Our own country can furnish an example of this kind of golden textile. At Chessel Down, in the Isle of Wight, when Mr. Hillier was making some researches in an old Anglo-Saxon place of burial, the diggers found pieces of golden strips, thin, and quite flat, which are figured in M. l’Abbé Cochet’s learned book just quoted.[62] Of such a rich texture must have been the vestment covered with precious stones, given to St. Peter’s Church, at Rome, by Charles of France, in the middle of the ninth century: “Carolus rex sancto Apostolo obtulit ex purissimo auro, et gemmis constructam vestem, &c.”[63]

In the working of such webs and embroidery for use in the Church, a high-born Anglo-Saxon lady, Ælthelswitha, with her waiting maids, spent her life near Ely, where, “aurifrixoriæ et texturis secretius cum puellulis vacabat, quæ de proprio sumptu, albam casulam suis manibus ipsa talis ingenii peritissima fecit,” &c.[64]

[62] Ib. p. 176.

[63] Liber Pontificalis, l. iii., p. 201, ed. Vignolia.

[64] Liber Eliensis, ed. Stewart, p. 208.

Such a weaving of pure gold was, here in England, followed certainly as late as the beginning of the tenth century; very likely much later. In the chapter library belonging to Durham Cathedral may be seen, along with several other very precious liturgical appliances, a stole and maniple, which happily, for more reasons than one, bear these inscriptions: “Ælfflaed Fieri Precepit. Pio Episcopo Fridestano.” Queen to Alfred’s son and successor, Edward the elder was our Ælfflaed who got this stole and maniple made for a gift to Fridestan, consecrated bishop of Winchester A.D. 905. With these webs under his eye, Mr. Raine, in his “Saint Cuthbert,”[65] writes thus: In the first, the ground work of the whole is woven exclusively with thread of gold.
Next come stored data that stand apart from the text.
-- ==== Sys2Proof/Laws/KeepsRing.lean ====
section
/-!
SUPPORT. Which parts of the state each operation of Machine/Ring.lean leaves as they are.
-/

namespace Sys2Proof.Machine

theorem State.sendOn_keeps {T r s x1 x2 x3} (w : within [.ring] T = true) (h : Keeps T r s) : Keeps T r (State.sendOn s x1 x2 x3) := by
  refine Keeps.then (A := [.ring]) ?_ w h
  clear w h
  unfold State.sendOn
  repeat' (first | ((with_reducible apply within_of); rfl) | with_reducible (first | exact Keeps.refl | apply State.modRing_keeps | apply Keeps.ite | apply Keeps.foldl | apply Keeps.forAll | apply Keeps.foldlPair | intro _ _) | split | dsimp only [refuse, okS, okB, okParts])

theorem execRingFlush_keeps {x0 x1 s} : KeepsO [.clk, .ring] s (execRingFlush x0 x1 s) := by
  unfold execRingFlush
  repeat' (first | ((with_reducible apply within_of); rfl) | with_reducible (first | exact Keeps.refl | apply State.at_keeps | apply State.modRing_keeps | apply State.sendOn_keeps | apply KeepsO.next | exact KeepsO.fault | apply KeepsO.ite | apply Keeps.ite | apply Keeps.foldl | apply Keeps.forAll | apply Keeps.foldlPair | intro _ _) | split | dsimp only [refuse, okS, okB, okParts])

theorem State.topology_keeps {T r s x1 x2 x3} (w : within [.host] T = true) (h : Keeps T r s) : Keeps T r (State.topology s x1 x2 x3) := by
  refine Keeps.then (A := [.host]) ?_ w h
  clear w h
  unfold State.topology
  repeat' (first | ((with_reducible apply within_of); rfl) | with_reducible (first | exact Keeps.refl | apply State.raise_keeps | apply Keeps.ite | apply Keeps.foldl | apply Keeps.forAll | apply Keeps.foldlPair | intro _ _) | split | dsimp only [refuse, okS, okB, okParts])

theorem State.checkDepth_keeps {T r s} (w : within [.host, .ring] T = true) (h : Keeps T r s) : Keeps T r (State.checkDepth s) := by
  refine Keeps.then (A := [.host, .ring]) ?_ w h
  clear w h
  unfold State.checkDepth
  repeat' (first | ((with_reducible apply within_of); rfl) | with_reducible (first | exact Keeps.refl | apply State.modRing_keeps | apply State.topology_keeps | apply Keeps.ite | apply Keeps.foldl | apply Keeps.forAll | apply Keeps.foldlPair | intro _ _) | split | dsimp only [refuse, okS, okB, okParts])

theorem execDiscoveryStart_keeps {x0 s} : KeepsO [.clk, .host, .ring] s (execDiscoveryStart x0 s) := by
  unfold execDiscoveryStart
  repeat' (first | ((with_reducible apply within_of); rfl) | with_reducible (first | exact Keeps.refl | apply State.at_keeps | apply State.checkDepth_keeps | apply State.modRing_keeps | apply State.sendOn_keeps | apply KeepsO.next | exact KeepsO.fault | apply KeepsO.ite | apply Keeps.ite | apply Keeps.foldl | apply Keeps.forAll | apply Keeps.foldlPair | intro _ _) | split | dsimp only [refuse, okS, okB, okParts])

theorem State.rediscover_keeps {T r s x1} (w : within [.ring] T = true) (h : Keeps T r s) : Keeps T r (State.rediscover s x1) := by
  refine Keeps.then (A := [.ring]) ?_ w h
  clear w h
  unfold State.rediscover
  repeat' (first | ((with_reducible apply within_of); rfl) | with_reducible (first | exact Keeps.refl | apply State.modRing_keeps | apply Keeps.ite | apply Keeps.foldl | apply Keeps.forAll | apply Keeps.foldlPair | intro _ _) | split | dsimp only [refuse, okS, okB, okParts])

theorem State.coalesced_keeps {T r s x1} (w : within [.host] T = true) (h : Keeps T r s) : Keeps T r (State.coalesced s x1) := by
  refine Keeps.then (A := [.host]) ?_ w h
  clear w h
  unfold State.coalesced
  repeat' (first | ((with_reducible apply within_of); rfl) | with_reducible (first | exact Keeps.refl | apply State.raise_keeps | apply Keeps.ite | apply Keeps.foldl | apply Keeps.forAll | apply Keeps.foldlPair | intro _ _) | split | dsimp only [refuse, okS, okB, okParts])

theorem State.keepResults_keeps {T r s x1 x2} (w : within [.ring] T = true) (h : Keeps T r s) : Keeps T r (State.keepResults s x1 x2) := by
  refine Keeps.then (A := [.ring]) ?_ w h
  clear w h
  unfold State.keepResults
  repeat' (first | ((with_reducible apply within_of); rfl) | with_reducible (first | exact Keeps.refl | apply State.modRing_keeps | apply Keeps.ite | apply Keeps.foldl | apply Keeps.forAll | apply Keeps.foldlPair | intro _ _) | split | dsimp only [refuse, okS, okB, okParts])

theorem execBalanceFrameReturn_keeps {x0 x1 s} : KeepsO [.clk, .host, .ring] s (execBalanceFrameReturn x0 x1 s) := by
  unfold execBalanceFrameReturn
  repeat' (first | ((with_reducible apply within_of); rfl) | with_reducible (first | exact Keeps.refl | apply State.at_keeps | apply State.coalesced_keeps | apply State.keepResults_keeps | apply State.modRing_keeps | apply KeepsO.next | exact KeepsO.fault | apply KeepsO.ite | apply Keeps.ite | apply Keeps.foldl | apply Keeps.forAll | apply Keeps.foldlPair | intro _ _) | split | dsimp only [refuse, okS, okB, okParts])

theorem State.setRoot_keeps {T r s x1} (w : within [.host, .ring] T = true) (h : Keeps T r s) : Keeps T r (State.setRoot s x1) := by
  refine Keeps.then (A := [.host, .ring]) ?_ w h
  clear w h
  unfold State.setRoot
  repeat' (first | ((with_reducible apply within_of); rfl) | with_reducible (first | exact Keeps.refl | apply State.modRing_keeps | apply State.topology_keeps | apply Keeps.ite | apply Keeps.foldl | apply Keeps.forAll | apply Keeps.foldlPair | intro _ _) | split | dsimp only [refuse, okS, okB, okParts])

theorem serveBalanceResults_keeps {T r x0 s} (w : within [] T = true) (h : Keeps T r s) : Keeps T r (serveBalanceResults x0 s).st := by
  refine Keeps.then (A := []) ?_ w h
  clear w h
  unfold serveBalanceResults okParts refuse
  repeat' (first | ((with_reducible apply within_of); rfl) | with_reducible (first | exact Keeps.refl | apply Keeps.ite | apply Keeps.foldl | apply Keeps.forAll | apply Keeps.foldlPair | intro _ _) | split | dsimp only [refuse, okS, okB, okParts])

theorem serveRingMap_keeps {T r x0 s} (w : within [] T = true) (h : Keeps T r s) : Keeps T r (serveRingMap x0 s).st := by
  refine Keeps.then (A := []) ?_ w h
  clear w h
  unfold serveRingMap noPayload okParts
  repeat' (first | ((with_reducible apply within_of); rfl) | with_reducible (first | exact Keeps.refl | apply Keeps.ite | apply Keeps.foldl | apply Keeps.forAll | apply Keeps.foldlPair | intro _ _) | split | dsimp only [refuse, okS, okB, okParts])

theorem execRingMap_keeps {x0 x1 s} : KeepsO [.clk, .host] s (execRingMap x0 x1 s) := hostCmd_keeps (A := []) (fun _ _ => serveRingMap_keeps rfl Keeps.refl) rfl rfl

theorem State.postBalance_keeps {T r s x1} (w : within [.host, .ring] T = true) (h : Keeps T r s) : Keeps T r (State.postBalance s x1) := by
  refine Keeps.then (A := [.host, .ring]) ?_ w h
  clear w h
  unfold State.postBalance
  repeat' (first | ((with_reducible apply within_of); rfl) | with_reducible (first | exact Keeps.refl | apply State.checkDepth_keeps | apply State.modRing_keeps | apply Keeps.ite | apply Keeps.foldl | apply Keeps.forAll | apply Keeps.foldlPair | intro _ _) | split | dsimp only [refuse, okS, okB, okParts])

theorem execBalanceResults_keeps {x0 x1 s} : KeepsO [.clk, .host] s (execBalanceResults x0 x1 s) := hostCmd_keeps (A := []) (fun _ _ => serveBalanceResults_keeps rfl Keeps.refl) rfl rfl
I do not mean by thread of gold, the silver-gilt wire frequently used in such matters, but real gold thread, if I may so term it, not round, but flat. This is the character of the whole web, with the exception of the figures, the undulating cloud-shaped pedestal upon which they stand, the inscriptions, and the foliage; for all of which, however surprising it may appear, vacant spaces have been left by the loom, and they themselves afterwards inserted with the needle. Further on, in his description of a girdle, the same writer tells us: Its breadth is exactly seven-eighths of an inch. It has evidently proceeded from the loom; and its two component parts are a flattish thread of pure gold, and a thread of scarlet silk, &c.[66] Let it be borne in mind that Winchester was then a royal city, and abounded, as it did afterwards, with able needle-women.

[65] P. 202.

The employment, till a late period, of flattened gold in silk textiles is well shown by those fraudulent imitations, and substitution in its stead of gilt parchment, which we have pointed out among the specimens in this collection, as may be seen at Nos. [7095], p. 140; [8590], p. 224; [8601], p. 229; [8639], p. 244, &c.

That these Durham cloth-of-gold stuffs for vestments were home made—we mean wrought in Anglo-Saxondom—is likely, and by our women’s hands, after the way we shall have to speak about further on.

This love for such glittering attire, not only for liturgical use but secular wear, lasted long in England. Such golden webs went here under different names; at first they were called “ciclatoun,” “siglaton,” or “siklatoun,” as the writer’s fancy led him to spell the common Persian word for them at the time throughout the east.